Aged care assessment teams have been cautioned not to compensate for home care wait times by approving older people for the highest level of care, federal bureaucrats have revealed.
In response to questions from Greens Senator Rachel Siewert, the Department of Health said it was concerned some “well meaning” assessors had been approving seniors for a higher level of care to avoid a reassessment at a later date.
“We have reaffirmed with ACATs that under their agreement with the Commonwealth our expectation is that people should be assessed for their current care needs,” the department’s Fiona Buffinton told a Senate estimates hearing last night.
She said the department has been working with the state-run assessment services to provide training and guidance in this area.
“We do have methods for reassessment if someone has increased frailty, which doesn’t have to be a full reassessment. It can be a desktop assessment where we can take into account the opinions of GPs,” Ms Buffinton said.
According to the latest home care data report released in December, the most common home care approval was for Level 4, accounting for 40 per cent of approvals.
Home care wait times
The department told the Senate committee it continued to advise older people with a medium priority that the wait time for a high-level package was in excess of 12 months and six to nine months for Level 1 and 2 packages.
Officials told the hearing the health department was unable to determine from its data how many of the 80,000 packages assigned between 27 February and 30 September 2017 had not been taken up by consumers. Currently the only figure it reports is the number of consumers in care, which was 71, 423 at 30 June 2017.
The department also provided the most recent data on the distribution of filled packages, which showed two thirds of packages in the system (66 per cent) were still Level 2s.
At 30 June 2017, there were:
- 1,168 Level 1 packages (2 per cent)
- 47,268 Level 2 packages (66 per cent)
- 6,750 Level 3 packages (9 per cent)
- 16,237 Level 4 packages (23 per cent).
However, this data does not reflect the conversion of 17,825 Level 1 and 2 packages into 6,000 high level ones by the Turnbull Government in September.
Changing the mix of available home care packages to better meet demand for high-level care was a recommendation of the Tune Review.

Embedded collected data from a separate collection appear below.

-- ==== Sys2Proof/Machine/Thermal.lean ====
section
/-! DEFINITION. Meanings of the thermal commands (R344 to R363), with the stop actions of R355. The halt of R364 stands with the resets. -/

namespace Sys2Proof.Machine

/-- R344: at a millisecond boundary of device time; the UPLINKs of that millisecond have been latched. -/
def execLossTick (s : State) : Host.Outcome State Fault Refusal :=
  live (fun s => forAll (List.range s.thm.objs.length) lossTickObj s) s

/-- R254, R355: an outlet stops FAST without a halt, with NAK STOPPED, STAGE_FAULT. -/
def stopOutletFault (o : Nat) (s : State) : State := stopFast o (some (0x0C, 3)) s

/-- R355: the stop action of an object's binding. -/
def stopAction (r : List Byte) (s : State) : State :=
  match orBindKind r with
  | 1 => disablePhase (orBindIndex r / 4) (orBindIndex r % 4) id s
  | 2 => safeStop (orBindIndex r) s
  | 3 => stopOutletFault (orBindIndex r) s
  | 4 => forAll (List.range 8) stopOutletFault s
  | _ => s

def dcOf (t : Rat) : Int := ratRound (t * 10)

/-- R353, R354: the limit flags of an object at a sample. -/
def judgeObj (r : List Byte) (now : Nat) (o : ThmObj) : ThmObj :=
  let t1 := ratAt o.theta 0
  let m := fsub (orTLim r) t1
  let rate := rateOf now o
  let above := if o.above then decide (fsub (orTLim r) (orHyst r) ≤ t1) else decide (orTLim r ≤ t1)
  let near := if o.near then decide (m ≤ 6) else decide (m ≤ 5)
  let rOver := match rate with | some q => decide (orRateLim r < q) | none => false
  let rStop := bitOf (orFlags r) 1 && match rate with | some q => decide (2 * orRateLim r < q) | none => false
  nextStep now m { o with
    rate := rate, above := above, near := near, rateOver := rOver, rateStop := rStop
    hist := ((now, t1) :: o.hist).take 2048 }

/-- R353, R354, R372: the events of a sample, in event-number order. -/
def objEvents (j : Nat) (old new : ThmObj) (stop : Bool) (s : State) : State :=
  let r2 : List Byte := toLEi 2 (ratRound ((new.rate.getD 0) * 100))
  let t2 : List Byte := toLEi 2 (dcOf (ratAt new.theta 0))
  let s1 := if new.rateOver && !old.rateOver then raise 48 1 j r2 s else if !new.rateOver && old.rateOver then raise 48 0 j r2 s else s
  let s2 := when (new.rateStop && !old.rateStop) (raise 48 2 j r2) s1
  let s3 := if new.near && !old.near then raise 49 1 j t2 s2 else if !new.near && old.near then raise 49 0 j t2 s2 else s2
  if new.above && !old.above then raise 50 1 j (t2 ++ toLE 1 (b2n stop)) s3
  else if !new.above && old.above then raise 50 0 j (t2 ++ toLE 1 0) s3 else s3

/-- R371: the registers of an object. -/
def objWords (flowLow : Bool) (o : ThmObj) : List Word :=
  [fldI 0 16 (ratRound (ratAt o.theta 0 * 10)) + 65536 * tempField o.meas,
   fld 0 16 o.ttl + fld 16 16 (min 0xFFFF o.cap.floor.toNat),
   fld 0 2 o.step + fld 2 1 (b2n o.near) + fld 3 1 (b2n o.above) + fld 4 1 (b2n o.rateOver) + fld 5 1 (b2n o.openLoop)
     + fld 6 1 (b2n o.diverged) + fld 7 1 (b2n flowLow) + fldI 8 16 (clampQ15 (ratRound (o.rate.getD 0 * 100))),
   (ratRound o.loss).toNat].map (BitVec.ofNat 32)

/-- R353, R354, R356, R357: forecast and publish; an open-loop object with REQUIRE_SENSOR publishes no capacity (R350). -/
def publishObj (j at_ : Nat) (meanSq : Rat) (s : State) : State :=
  let r := s.objRec j
  let o := s.obj j
  let x := xNow r meanSq
  let ttl := match s.forecastOf j x with
    | none => 0xFFFF
    | some n => min 0xFFFF (n * orHorizon r * 10 / 256)
  let c0 := s.capacityOf j
  let c1 := if o.above then 0 else if o.rateOver then Min.min c0 (fmul (rnd (9 / 10)) x) else c0
  let mute := o.openLoop && bitOf (orFlags r) 2
  let flowLow := orLoop r < 8 && (s.loop (orLoop r)).flowLow
  let done : ThmObj := { o with
    ttl := ttl, cap := if mute then o.cap else c1, capAt := if mute then o.capAt else s.now
    lossSum := 0, sqSum := 0, ticks := 0, lastSample := at_ }
  (s.modThm fun t => { t with seq := t.seq + 1 }).modObj j fun _ => { done with shown := objWords flowLow done }

/-- R352: samples fall on whole multiples of the object's interval: the latest one, in ns of device time. -/
def sampleInstant (now : Nat) (o : ThmObj) : Nat := now / (stepMs o.step * 1000000) * (stepMs o.step * 1000000)

/-- R353, R354, R355: the stop action that a sample asks for. -/
def stopAsked (r : List Byte) (old new : ThmObj) : Bool :=
  orBindKind r != 0 && ((new.above && !old.above && bitOf (orFlags r) 0) || (new.rateStop && !old.rateStop))

/-- R345, R349 to R357: one sample of an object. -/
def thermalSampleEffect (j : Nat) (s : State) : State :=
  let o := s.obj j
  let at_ := sampleInstant s.now o
  if s.thm.objs.length ≤ j || at_ ≤ o.lastSample then s
  else
    let r := s.objRec j
    let h := fdiv ((at_ - o.lastSample : Nat) : Rat) 1000000000
    let p := if o.ticks = 0 then o.loss else fdiv o.lossSum (o.ticks : Nat)
    let sq := if o.ticks = 0 then o.meanSq else fdiv o.sqSum (o.ticks : Nat)
    let s1 := correctObj j h (advanceObj j h p s)
    let s2 := s1.modObj j (judgeObj r at_)
    let new := s2.obj j
    let hot := dcOf (ratAt new.theta 0)
    let s2 := recFeed (48 + j) (hot : Rat) (recNote 1 j hot (recNote 2 j (ratRound ((new.rate.getD 0) * 100)) s2))
    let stop := stopAsked r o new
    let s3 := publishObj j at_ sq (objEvents j o new stop s2)
    updateLoops (when stop (stopAction r) s3)

def execThermalSample (object : Nat) (s : State) : Host.Outcome State Fault Refusal := live (thermalSampleEffect object) s

/-- R348: a member sends what it has just queued to its peer: the time of conversion, and pairs of sensor ID and value. -/
def sendReadings (ids : List Nat) (s : State) : State :=
  let mine := s.thm.queue.filter fun q => q.2.2 == s.now && ids.contains q.1
  if mine.isEmpty then s
  else sendRecord (.sensor s.now (mine.map fun q => (q.1, q.2.1))) s

/-- R346, R362: RTDs are converted in Sleep too; `leads` are the resistances that the two loops of RTD_EXCg measure. -/
def rtdConversionEffect (readings : List (Nat × Nat)) (leads : List Nat) (s : State) : State :=
  if s.pwr.held || s.pwr.opState == .boot then s
  else sendReadings ((readings.filter fun p => s.rtdEnabled p.1).map fun p => s.rtdId p.1)
    (forAll readings (fun p s => convertRtd p.1 (lessLead leads p.1 p.2) s) s)

def execRtdConversion (readings : List (Nat × Nat)) (leads : List Nat) (s : State) : Host.Outcome State Fault Refusal :=
  ctl (rtdConversionEffect readings leads) s

/-- R348: a flow reading of loop l travels as ID 0x8000 + l. -/
def flowId (l : Nat) : Nat := 0x8000 + l

/-- R348: at a 10 ms boundary, apply what was converted at least 5 ms before; a reading that has not come counts as invalid for this boundary. -/
def applyReadings (at_ : Nat) (s : State) : State :=
  let due := s.thm.queue.filter fun q => q.2.2 + 5000000 ≤ at_
  let s1 := s.modThm fun t => { t with appliedAt := at_, queue := t.queue.filter fun q => at_ < q.2.2 + 5000000 }
  let ids := ((List.range 24).filter s.rtdEnabled).flatMap fun i => [0x1000 + i, 0x1800 + i]
  let latest := fun id => (due.reverse.find? fun q => q.1 == id)
  let s2 := forAll ids (fun id s => applyReading id (match latest id with | some q => q.2.1 | none => none) at_ s) s1
  forAll (List.range 8) (fun l s => match latest (flowId l) with | some (_, some v, _) => setFlow l v.toNat s | _ => s) s2

def readingApplyEffect (s : State) : State :=
  let at_ := s.now / 10000000 * 10000000
  if s.thm.appliedAt < at_ then applyReadings at_ s else s

def execReadingApply (s : State) : Host.Outcome State Fault Refusal := live (fun s => when s.member readingApplyEffect s) s

/-- R351. -/
def divergedEffect (j : Nat) (s : State) : State :=
  match (s.obj j).divergeSince with
  | some t =>
    if s.now < t + 10000000000 || (s.obj j).diverged then s
    else raise 55 1 j (toLEi 2 (s.obj j).err) (s.modObj j fun o => { o with diverged := true })
  | none => s

def execDiverged (object : Nat) (s : State) : Host.Outcome State Fault Refusal := live (divergedEffect object) s

/-- R359: the flow of a loop from its pulses, in 0.1 L/min. -/
def flowOf (pulses perLitre : Nat) : Nat := if perLitre = 0 then 0 else (divRound ((pulses * 600 : Nat) : Int) perLitre).toNat

/-- R359: the pulses of each FLOW input over the last second, 100 ms at a time. -/
def notePulses (counts : List Nat) (s : State) : State :=
  s.modThm fun t => { t with pulses := t.pulses.mapIdx fun i l => (counts.getD i 0 :: l).take 10 }

/-- R359, R360: the loops whose flow input is on this unit; a member of a pair sends and queues its readings (R348). -/
def flowUpdateEffect (counts : List Nat) (s : State) : State :=
  updateLoops <| sendReadings ((List.range 8).map flowId) <| forAll (List.range 8) (fun l s =>
    let inp := s.loopB l 0
    if inp == 0xFF || bitOf inp 6 != s.unitB then s
    else
      let f := flowOf ((s.thm.pulses.getD (inp % 8) []).foldl (· + ·) 0) (s.loopH l 4)
      if s.member then s.modThm fun t => { t with queue := t.queue ++ [(flowId l, some (f : Int), s.now)] } else setFlow l f s)
    (notePulses counts s)

def execFlowUpdate (counts : List Nat) (s : State) : Host.Outcome State Fault Refusal := live (flowUpdateEffect counts) s

/-- R361: a time has passed since an instant that is set. -/
def flowLasted (ns : Nat) (since : Option Nat) (s : State) : Bool := match since with | some t => decide (t + ns ≤ s.now) | none => false

/-- R361: the flow has stayed low for 2 s with the pump on for 5 s. -/
def flowLowEffect (l : Nat) (s : State) : State :=
  let c := s.loop l
  when (c.pumpOn && c.pumpAt + 5000000000 ≤ s.now && flowLasted 2000000000 c.lowSince s) (enterFlowLow l) s

def execFlowLow (loop : Nat) (s : State) : Host.Outcome State Fault Refusal := live (flowLowEffect loop) s

/-- R361: the flow has stayed at or above the minimum for 2 s. -/
def flowRecoveredEffect (l : Nat) (s : State) : State :=
  let c := s.loop l
  if c.flowLow && flowLasted 2000000000 c.okSince s then raise 54 0 l (toLE 2 c.flow) (s.modLoop l fun c => { c with flowLow := false }) else s

def execFlowRecovered (loop : Nat) (s : State) : Host.Outcome State Fault Refusal := live (flowRecoveredEffect loop) s

/-- R360: RUNON_S after the last need the channels are commanded off. -/
def runonEffect (l : Nat) (s : State) : State :=
  when (!s.loopNeed l && decide ((s.loop l).neededAt + s.loopH l 12 * 1000000000 ≤ s.now)) (commandLoop l false) s

def execRunonExpiry (loop : Nat) (s : State) : Host.Outcome State Fault Refusal := live (runonEffect loop) s

/-- R363: the hottest die sensor and which it is. -/
def hottest (temps : List Int) : Int × Nat :=
  let m := maxInt temps
  (m, (temps.findIdx? (· == m)).getD 0)

/-- R363, R364. -/
def dieTempReadEffect (temps : List Int) (s : State) : State :=
  let h := hottest temps
  let s1 := recFeed 177 (h.1 : Rat) (recNote 6 0 h.1 (s.modThm fun t => { t with dieDc := h.1, peakDc := some (match t.peakDc with | some p => Max.max p h.1 | none => h.1) }))
  let s2 := if 1050 ≤ h.1 && !s1.thm.dieWarm then raise 51 1 h.2 (toLEi 2 h.1) (s1.modThm fun t => { t with dieWarm := true })
    else if h.1 < 1000 && s1.thm.dieWarm then raise 51 0 h.2 (toLEi 2 h.1) (s1.modThm fun t => { t with dieWarm := false })
    else s1
  if 1180 ≤ h.1 && s2.thm.halting.isNone then
    raise 52 1 h.2 (toLEi 2 h.1) (s2.modThm fun t => { t with halting := some s.now, haltSensor := h.2 })
  else s2

def execDieTempRead (temps : List Int) (s : State) : Host.Outcome State Fault Refusal := live (dieTempReadEffect temps) s

end Sys2Proof.Machine
end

At the hearing, the department said it had delivered its advice and options to the Minister for Aged Care Ken Wyatt for responding to both the Carnell-Paterson and Tune reports.
Next data report
Ms Buffinton said she expected the release of the next quarterly home care data report to be released within the next two weeks.
Elsewhere during the hearing, South Australian Senator Stirling Griff from the Nick Xenophon Team raised concerns about the lack of auditing of providers over the return of unspent home care funds to the Commonwealth after a person permanently leaves the program.
As an ACAS who only approves at the level the client is eligible for at the time of assessment and at the correct priority, we would like to see the government address the ACAS/ACAT directly who are not doing this rather than blame all ACAS/ACAT
ACAT assessor are qualified health professionals who comprehensively assess eligibility for programs within the context of legislative requirements, guidelines and tools developed by the Department of Health, and validated assessment tools. ACATs are a skilled professional workforce and to blame and generalise the workforce is demeaning.
One of the terms that gets bandied around is ‘future planning’. Couples that were managing well at home and only needed some domestic assistance were given approval for Level 1 or 2 HCP’s stating ‘future planning’. The case management component of these lower level packages eats into the service provision component and as part of a Commonwealth Home Support Program provider it was clear that a large number of people did not need the case management and are better served by staying with the CHSP.. Case management should be provided if a complex care client is finding it difficult to access services, coordinate services and has little or no family support, or in this day and age family are unable to provide support. The ACAT’s are assessing clients at a higher level than current need and are also using the option of referral codes because they are too inundated with work due to teething problems with the new MAC system. it’s easier to do this than to have to do Support Plan Reviews. I am only speaking from a Victorian point of view.
With a condition such as dementia a lot can change in the 12 months plus someone is waiting to receive services. Could require 1 or 2 reassessments before they even get a service!